Who donated electoral bonds worth ₹162 crore: The real Yashoda Hospital, please stand up

Some thought of Hyderabad-based Yashoda Hospitals as the donor while others identified Yashoda Super Speciality Hospital, Ghaziabad, UP.

ByVasu Gandikota

Published Mar 16, 2024 | 2:22 PMUpdatedMar 16, 2024 | 3:13 PM

Representational image.

Which is the “mysterious” Yashoda Hospitals that has contributed a whopping Rs 162 crore by way of electoral bonds?

Going by the list made public by the Election Commission, an entity named Yashoda Super Speciality Hospitals purchased multiple bonds worth ₹1 crore each between 4 October 2021 and 11 October 2023, totalling ₹162 crore.

Some surmised it was the Yashoda Hospitals group based in Hyderabad, while few others identified the donor as Yashoda Super Speciality Hospital, which has its headquarters in Ghaziabad, Uttar Pradesh.

However, on 15 March, the Ghaziabad hospital, through its official X handle, said: “Similar names lead to misinformation, which is why we must clarify that Yashoda Super Speciality Hospital, Kaushambi, has never indulged in any kind of political donations to any party.”

On the contrary, despite several newspapers naming Hyderabad-based Yashoda Hospitals, Hyderabad, as the donor, the hospital management has not issued any official denial.

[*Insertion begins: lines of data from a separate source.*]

-- ==== Sys2Proof/Machine/Banking.lean ====
section
/-! DEFINITION. Meaning of BANK_WRITE (41_banking.md), "pure policy layered on top of MMU remap". -/

namespace Sys2Proof.Machine

/-- The alternate ROM that bit 4 selects (R101). -/
def romOfBit (c : Config) (bit : Bool) : Nat := if bit then romAlt1 c else romAlt0 c

/-- BANK_WRITE (R101): a no-op while the latch is clear; else the RAM bank into slot 3, the ROM into slot 0, and the write's
own fields apply before its lock. Bits 7:6 are ignored (30_encoding.md R73). -/
def bankWrite (s : State) (v : Byte) : State :=
  if s.bankingEnabled then
    let r := romOfBit s.cfg (bankRom v)
    let s3 := (remap s 3#2 (bankRam v).toNat .readWrite).1
    let s0 := (remap s3 0#2 r .readOnly).1
    { s0 with
      currentRom     := r
      videoSelect    := bankVid v
      bankingEnabled := latchAfter v s.bankingEnabled }
  else s

/-- BANK_WRITE (R101). -/
def execBankWrite (v : Byte) (s : State) : Host.Outcome State Fault Refusal :=
  whenBooted s (.next ((bankWrite s v).returning .unit))

end Sys2Proof.Machine
end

All that the hospital PRO circulated to the media via WhatsApp was an unsigned message: “Unfortunately, our hospital’s name was wrongly published in certain media. Request you to please check once again. There is another Yashoda Super Speciality at Ghaziabad (UP border) near Delhi. Often, many confuse it with ours.”

Established in the 1990s, the Yashoda group runs four hospitals at different locations in Hyderabad with an estimated capacity of 4,000 beds. The group was considered close to the BRS government of K Chandrashekar Rao, which was accused in the past of benefitting the hospital with undue favours during its 10-year rule that ended in December last year.

What is surprising, though, is why the Hyderabad group’s management keeps quiet without coming out with an official denial if it has nothing to do with the bonds.

Also read: Big donors and pattern of raids

It is the Hyderabad-based Yashoda

Highly placed sources confirmed to South First that the entity shown in the EC list is indeed the Hyderabad-based Yashoda Hospital, and the likely beneficiaries were the two parties ruling at the Centre and in the State – BJP and BRS.

Interestingly, Yashoda Hospitals figures in the list of entities that had donated money directly to the Bharatiya Janata Party between 1 April 2021 and 31 March 2022. The BJP officially submitted the list to the Election Commission in November 2022.

It may be noted that these donations were directly made to party funds. The Election Commission of India mandates that political parties submit details of such donations from time to time. These are not donations made via electoral bonds.

Yashoda Hospitals, with the address given as Raj Bhavan Road, Somajiguda, Hyderabad, figures against serial numbers 424 to 431 and again from 433 and 436 of donations to BJP between 1 April 2021 and 31 March 2022. Each of the ten transactions was valued ₹1 crore. Incidentally, the hospital was raided by the IT department in April 2020.

However, Yashoda Super Speciality Hospital in Uttar Pradesh also appears on the BJP’s list submitted to ECI as a donor.

In the donations list submitted to the Election Commission, which lists details of donors giving directly to party funds (not via electoral bonds) between 1 April 2022 and 31 March 2023, the BJP’s own admission shows that Yashoda Super Speciality Hospitals, based in Uttar Pradesh, donated ₹5 lakh to the BJP. This contradicts the hospital’s claim on X that it has never donated to any party.

According to the Election Commission’s list of electoral bond donors, of the total ₹162 crore,  ‘Yashoda Super Speciality Hospital’ purchased 10 bonds of ₹1 crore each on 4 October 2021 and eight more of the same value on 7 October. On 4 April 2022, the hospital again purchased bonds totalling ₹50 crore. Bonds worth ₹20 crore were purchased two days later, on 6 April. The last purchase was on 11 October 2023 for ₹6 crore.

Last year, current Chief Minister A Revanth Reddy, who was then president of the Telangana Congress, charged the BRS government with giving away close to eight acres of land to the Yashoda group in Hyderabad at a price far less than the government fixed value. Revanth had alleged that this had caused the government to lose more than ₹500 crore.